To run the service locally, execute these commands:

export PYTHONPATH=./
export REST_CONFIG=./configuration/local_rest_config.yaml
uvicorn rest_model_service.main:app --reload

The service should come up and can be accessed in a web browser at http://127.0.0.1:8000. When you access that URL using a web browser you will be redirected to the documentation page that is generated by the FastAPI package. The documentation looks like this:

Service Documentation

As you can see the Insurance Charges Model got it's own endpoint.

We can try out the service with this command:

!curl -X 'POST' \
  'http://127.0.0.1:8000/api/models/insurance_charges_model/prediction' \
  -H 'accept: application/json' \
  -H 'Content-Type: application/json' \
  -d "{ \
        \"age\": 42, \
        \"sex\": \"female\", \
        \"bmi\": 24.0, \
        \"children\": 2, \
        \"smoker\": false, \
        \"region\": \"northwest\" \
    }"

{"charges":8640.78}

By accessing the model's endpoint we were able to make a prediction.
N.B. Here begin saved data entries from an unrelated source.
/-- R246: the fields of a descriptor. -/
def tens (dsc : Desc) (slot : Nat) : Tens :=
  let x := dsc.toNat
  ⟨x, fld x 40 0 * 128, fld x 81 41 * 128, fld x 83 82, fld x 87 84, bit x 88, bit x 89, bit x 90, fld x 107 92 * 128,
   fld x 127 108, fld x 147 128, fld x 164 148 * 4, fld x 176 165, fld x 188 177 + 1, fld x 223 192, fld x 255 224, slot⟩

/-- The format (meaningful once the descriptor is checked). -/
def Tens.fmt (t : Tens) : Fmt := (Fmt.ofCode t.fc).getD .af32
def Tens.is (t : Tens) (f : Fmt) : Bool := Fmt.ofCode t.fc == some f
def Tens.wide (t : Tens) : Bool := t.is .bf16 || t.is .f16 || t.is .af32
/-- Data bytes of one line (R54). -/
def Tens.lineB (t : Tens) : Nat := t.fmt.lineBytes t.len
/-- R248, R249: with at most one line DSTR is not read. -/
def Tens.stride (t : Tens) : Nat := if t.lines ≤ 1 then t.lineB else t.dstr
def Tens.fstr (t : Tens) : Nat := t.stride / (2 * t.fmt.bits)
/-- The number of panels of a line (R53). -/
def Tens.panels (t : Tens) : Nat := ceilDiv (padLen t.len) 2048

/-- A plane: base address, line stride, bytes of one line. -/
structure Plane where
  base : Nat
  stride : Nat
  bytes : Nat
  deriving DecidableEq, Repr

def Tens.pData (t : Tens) : Plane := ⟨t.base, t.stride, t.lineB⟩
def Tens.pFine (t : Tens) : Plane := ⟨t.side + 128, t.fstr, padLen t.len / 16⟩
/-- R248: the offset of the plane after the fine-scale plane. -/
def Tens.offSum (t : Tens) : Nat := roundUp (128 + t.lines * t.fstr) 128
def Tens.pSum (t : Tens) : Plane := ⟨t.side + t.offSum, 2 * t.fstr, padLen t.len / 8⟩
def Tens.offBias (t : Tens) : Nat := roundUp (t.offSum + t.lines * (2 * t.fstr)) 128
def Tens.pBias (t : Tens) : Plane := ⟨t.side + t.offBias, 2, 2⟩
def Tens.offOut (t : Tens) : Nat :=
  if t.is .u4 then roundUp (t.offBias + t.lines * 2) 128 else roundUp (128 + t.lines * t.fstr) 128
def Tens.pOut (t : Tens) : Plane := ⟨t.side + t.offOut, 128 * t.panels, 128 * t.panels⟩

/-- The planes that the format has, in the order data, fine scale, sum sideband, bias, outlier (R54, R276). -/
def Tens.planes (t : Tens) : List Plane :=
  [t.pData] ++ (if t.fmt.hasFine then [t.pFine] else []) ++ (if t.is .u4 then [t.pSum, t.pBias] else []) ++
    (if t.outl then [t.pOut] else [])

/-- R248: the bytes that lines [f, f + n) of a plane occupy: n times its stride. -/
def Plane.span (p : Plane) (f n : Nat) : Nat × Nat := (p.base + f * p.stride, n * p.stride)

/-- Every range of bytes of lines [f, f + n) of a tensor, its scale record included. -/
def Tens.spans (t : Tens) (f n : Nat) : List (Nat × Nat) :=
  t.planes.map (fun p => p.span f n) ++ (if t.fmt.hasRecord then [(t.side, 16)] else [])

/-- Every range of a whole tensor. -/
def Tens.all (t : Tens) : List (Nat × Nat) := t.spans 0 t.lines

/-- R249: the checks of a descriptor in the order of their codes. -/
def Tens.check (t : Tens) : Option TFault :=
  if bit t.raw 91 || fld t.raw 191 189 != 0 then some ⟨1, t.slot, 0⟩
  else match Fmt.ofCode t.fc with
    | none => some ⟨2, t.slot, 0⟩
    | some f =>
      if t.outl && !f.hasFine then some ⟨2, t.slot, 0⟩
      else if t.base % f.align ≠ 0 then some ⟨3, t.slot, t.base + t.sp * 2 ^ 48⟩
      else if 2 ≤ t.lines ∧ (t.dstr % f.align ≠ 0 ∨ t.dstr < f.lineBytes t.len) then some ⟨3, t.slot, t.base + t.sp * 2 ^ 48⟩
      else need (t.lines == 0 || t.len == 0 || decide (t.scnt ≤ t.split)) 7 t.slot

/-- Do two tensors share a byte (R90, R259 ...). -/
def rangesOverlap (a b : List (Nat × Nat)) : Bool := a.any (fun x => b.any (fun y => overlap x.1 x.2 y.1 y.2))
def Tens.overlaps (t u : Tens) : Bool := t.sp == u.sp && rangesOverlap t.all u.all
/-- R255: do the planes of two tensors share a byte; a scale record is no plane (R64). -/
def Tens.planesOverlap (t u : Tens) : Bool :=
  t.sp == u.sp && rangesOverlap (t.planes.map (fun p => p.span 0 t.lines)) (u.planes.map (fun p => p.span 0 u.lines))
/-- R266, R268, R270: element for element the same bytes; the formats may differ where their widths are equal. -/
def Tens.coincides (t u : Tens) : Bool :=
  t.sp == u.sp && t.base == u.base && t.fmt.bits == u.fmt.bits && t.stride == u.stride && t.lines == u.lines && t.len == u.len
/-- A range of the Pane against a tensor. -/
def Tens.hits (t : Tens) (a n : Nat) : Bool := t.sp == 0 && rangesOverlap t.all [(a, n)]
/-- The Pane ranges of a tensor, as recorded under R207. -/
def Tens.pane (t : Tens) : List (Nat × Nat) := if t.sp = 0 then t.all else []

/-! ### Where an instruction runs -/

/-- What an instruction sees: casement, logical tile, physical tile and the instruction. -/
structure TC where
  d : Nat
  t : Nat
  p : Nat
  x : LTile
  op : Nat
  w : IFields
  ups : List Upset
  deriving DecidableEq, Repr

/-- A scalar operand; NONE reads as 0 (R245). -/
def TC.sc (k : TC) (b : BitVec 8) : Nat := if opNone b then 0 else k.x.sreg (opIdx b)
def TC.imm (k : TC) : Nat := k.w.imm.toNat
def TC.mod (k : TC) : Nat := k.w.modw.toNat
def TC.rnd (k : TC) : Bool := bit k.mod 0
def TC.twin (k : TC) : Bool := bit k.mod 1
def TC.fmt (k : TC) : Nat := k.w.fmt.toNat
def TC.tDst (k : TC) : Tens := tens (k.x.td (opIdx k.w.dst)) 1
def TC.tA (k : TC) : Tens := tens (k.x.td (opIdx k.w.srca)) 2
def TC.tB (k : TC) : Tens := tens (k.x.td (opIdx k.w.srcb)) 3
def TC.tC (k : TC) : Tens := tens (k.x.td (opIdx k.w.srcc)) 4

/-- A range of a space that an instruction touches, with the slot it was reached through. -/
structure Rng where
  slot : Nat
  sp : Nat
  a : Nat
  n : Nat
  deriving DecidableEq, Repr

def Tens.rngs (t : Tens) : List Rng := t.all.map (fun r => ⟨t.slot, t.sp, r.1, r.2⟩)
/-- The ranges of the range word of a destination (R97, R247). -/
def Tens.rwRng (t : Tens) : List Rng := if t.rwen then [⟨t.slot, 0, t.rword, 4⟩] else []

/-! ### What an instruction's body answers -/

/-- A completed body: the state with its effects, Pane ranges read and written (R207), registers written, what it still
waits for, whether it completes at issue, and where a taken branch goes. -/
structure Done where
  s : State
  rd : List (Nat × Nat)
  wr : List (Nat × Nat)
  wreg : List Nat
  kind : IKind
  quick : Bool
  jump : Option Nat := none

/-- What a body answers: effects, a wait for a page, or a fault with the state it leaves. -/
inductive TRes where
  | ok (x : Done)
  | wait
  | fault (s : State) (f : TFault)

/-- The address of a fault's detail (R252). -/
def detailOf (sp a : Nat) : Nat := a % 2 ^ 48 + sp * 2 ^ 48

/-- The address checks of ranges (R247, R309): the fault of the first range that breaks them, or that a page must come. -/
def State.rngCheck (s : State) (k : TC) (wr : Bool) (l : List Rng) : Option TFault × Bool :=
  l.foldl (fun acc r =>
    match s.spCheck k.d r.sp r.a r.n wr with
    | .ok => acc
    | .addr a => (lowest [acc.1, some ⟨4, r.slot, detailOf r.sp a⟩], acc.2)
    | .poison x => (lowest [acc.1, some ⟨0x11, r.slot, detailOf 2 x⟩], acc.2)
    | .wait _ => (acc.1, true)) (none, false)

/-- The pages of HBM that ranges touch, each once, with the address fault that the first access to it would raise. -/
def rngPages (l : List Rng) : List (Nat × TFault) :=
  l.foldl (fun acc r =>
    if r.sp = 2 then
      (cuts frameBytes r.a r.n).foldl (fun acc q =>
        if acc.any (fun x => x.1 == q.1 / frameBytes) then acc
        else acc ++ [(q.1 / frameBytes, ⟨4, r.slot, detailOf 2 q.1⟩)]) acc
    else acc) []

/-- R313: the address fault of the first page of ranges for which no frame can be had, while the others keep theirs. -/
def State.frameFault (s : State) (k : TC) (l : List Rng) : Option TFault :=
  let ps := rngPages l
  let short := ps.filter (fun x => match s.walk k.d (x.1 * frameBytes) with
    | .leaf _ e => !leHost e && !leRes e
    | _ => false)
  (short.map (·.2))[s.frameRoom k.d (ps.map (·.1))]?

/-- R324: the poison fault of the first page of ranges whose frame only a page-out can free, where the page-outs' walks meet a poisoned
entry. -/
def State.framePoison (s : State) (k : TC) (l : List Rng) : Option TFault :=
  let ps := rngPages l
  let short := ps.filter (fun x => match s.walk k.d (x.1 * frameBytes) with
    | .leaf _ e => !leHost e && !leRes e
    | _ => false)
  match short.drop (s.freeFrames k.d) with
  | [] => none
  | x :: r => (s.victimPoison k.d (r.length + 1) (ps.map (·.1))).map (fun a => ⟨0x11, x.2.slot, detailOf 2 a⟩)
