/-- RNG's course. -/
def rngBody (s : State) (k : TC) : TRes :=
  withRanges s k (rngFaults s k) k.rngRds k.rngWrs k.rngRds (fun s =>
    .ok ⟨s.rngDo k, paneOf k.rngRds, paneOf k.rngWrs, [], .plain, false, none⟩)

/-- RNG (R268). -/
def execRng (d : Fin 4) (t : Fin 4096) (w : IFields) (s : State) : Host.Outcome State Fault Refusal :=
  .next (issue d t 0x20 w [] rngBody s)

/-! ### SMP (R161 to R165, R269) -/

/-- R162: the columns T and X2. -/
def tabT : List Nat := [0, 5732, 11136, 16248, 21098, 25711, 30109, 34312, 38336, 42196, 45904, 49472, 52911, 56229, 59434, 62534, 65536]
def tabX2 : List Nat :=
  [65536, 68438, 71468, 74632, 77936, 81386, 84990, 88752, 92682, 96785, 101070, 105545, 110218, 115098, 120194, 125515, 131072]

/-- R162: the fixed-point logarithm. -/
def lg (x : Nat) : Nat :=
  let e := x.log2
  let f := (if e ≤ 20 then x * 2 ^ (20 - e) else x / 2 ^ (e - 20)) - 2 ^ 20
  let j := f / 65536
  65536 * e + nth tabT j 0 + (nth tabT (j + 1) 0 - nth tabT j 0) * (f % 65536) / 65536

/-- R163: the noise of an entry, from y0. -/
def gumbel (y0 : Nat) : Int :=
  let a := 2 * y0 + 1
  let w := 2 ^ 33 - a
  if w < 2 ^ 30 then 33 * 65536 - (lg w : Int) - 34653 - ((w * 47274 / 2 ^ 33 : Nat) : Int)
  else
    let e2 := 33 * 65536 - lg a
    16 * 65536 - (lg e2 : Int)

/-- An entry of a row: its index and the AF32 code of its tempered logit. -/
structure Entry where
  i : Nat
  a : Nat
  deriving DecidableEq, Repr

/-- The greater of two entries by value, the earlier of equal ones. -/
def Entry.better (x y : Entry) : Entry := if (afv x.a).flt (afv y.a) then y else x

/-- The entry of greatest value, the first of equals. -/
def bestEntry : List Entry → Option Entry
  | [] => none
  | x :: r => some (r.foldl Entry.better x)

/-- R161: how many entries of the row go before x: greater ones, and equal ones of lower index. -/
def Entry.rank (l : List Entry) (x : Entry) : Nat :=
  (l.filter (fun y => (afv x.a).flt (afv y.a) || ((afv x.a).feq (afv y.a) && decide (y.i < x.i)))).length

/-- What a row gives: a NaN, no entry, or the greatest score and its index. -/
inductive RowRes where
  | nan
  | none
  | some (score idx : Nat)
  deriving DecidableEq, Repr

/-- R161: the results that override the sampling; then go on the entries that take part. -/
def rowPick (k : Nat) (l : List Entry) (go : List Entry → RowRes) : RowRes :=
  if l.any (fun x => (afv x.a).isNaN) then .nan
  else
    let part := l.filter (fun x => x.a != 0xFF800000)
    match part.find? (fun x => x.a == 0x7F800000) with
    | .some x => .some x.a x.i
    | .none =>
      let top := if k = 0 then part else part.filter (fun x => decide (Entry.rank part x < k))
      if top.isEmpty then .none else go top

/-- R163: native sampling; y gives the Y of an entry's coordinate. -/
def rowNative (y : Nat → Nat) (l : List Entry) : RowRes :=
  match bestEntry (l.map (fun x =>
    ⟨x.i, ffAF32.encX (((afv x.a).toX).add (.fin ⟨gumbel (y x.i % 2 ^ 32), -16⟩))⟩)) with
  | .some x => .some x.a x.i
  | .none => .none

/-- R165: the weight of an entry whose distance below the greatest is the exact number dif. -/
def compatWeight (dif : Dy) : Nat :=
  if dif.lt (Dy.ofInt (-32)) then 0
  else
    let v := dif.scale 16
    let dq : Int := if 0 ≤ v.e then v.m * pow2 v.e else v.m / pow2 (-v.e)
    let n := dq / 65536
    let f := (dq % 65536).toNat
    let j := f / 4096
    let m := nth tabX2 j 0 + (nth tabX2 (j + 1) 0 - nth tabX2 j 0) * (f % 4096) / 4096
    let p := 16 + n
    if 0 ≤ p then m * 2 ^ p.toNat else m / 2 ^ (-p).toNat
We got exactly the same prediction as when we installed the model in the example above.

By using the MLModel base class provided by the ml_base package and the REST service framework provided by the rest_model_service package we're able to quickly stand up a service to host the model.

Creating a Load Testing Script

To create a load testing script, we'll use the locust package. We'll install the package with this command:

!pip install locust

clear_output()

In order to run a load test with locust, we need to define what requests the locust package will make to the model service. To do this we need to define an HttpUser class.

from locust import HttpUser, constant_throughput, task
from faker import Faker


class ModelServiceUser(HttpUser):
    wait_time = constant_throughput(1)

    @task
    def post_prediction(self):
        faker = Faker()

        record = {
            "age": faker.random_int(min=18, max=65),
            "sex": faker.random_choices(elements=("male", "female"), length=1)[0],
            "bmi": faker.random_int(min=15000, max=50000) / 1000.0,
            "children": faker.random_int(min=0, max=5),
            "smoker": faker.boolean(),
            "region": faker.random_choices(
                elements=("southwest", "southeast", "northwest", "northeast"), length=1)[0]
        }
        self.client.post("/api/models/insurance_charges_model/prediction", json=record)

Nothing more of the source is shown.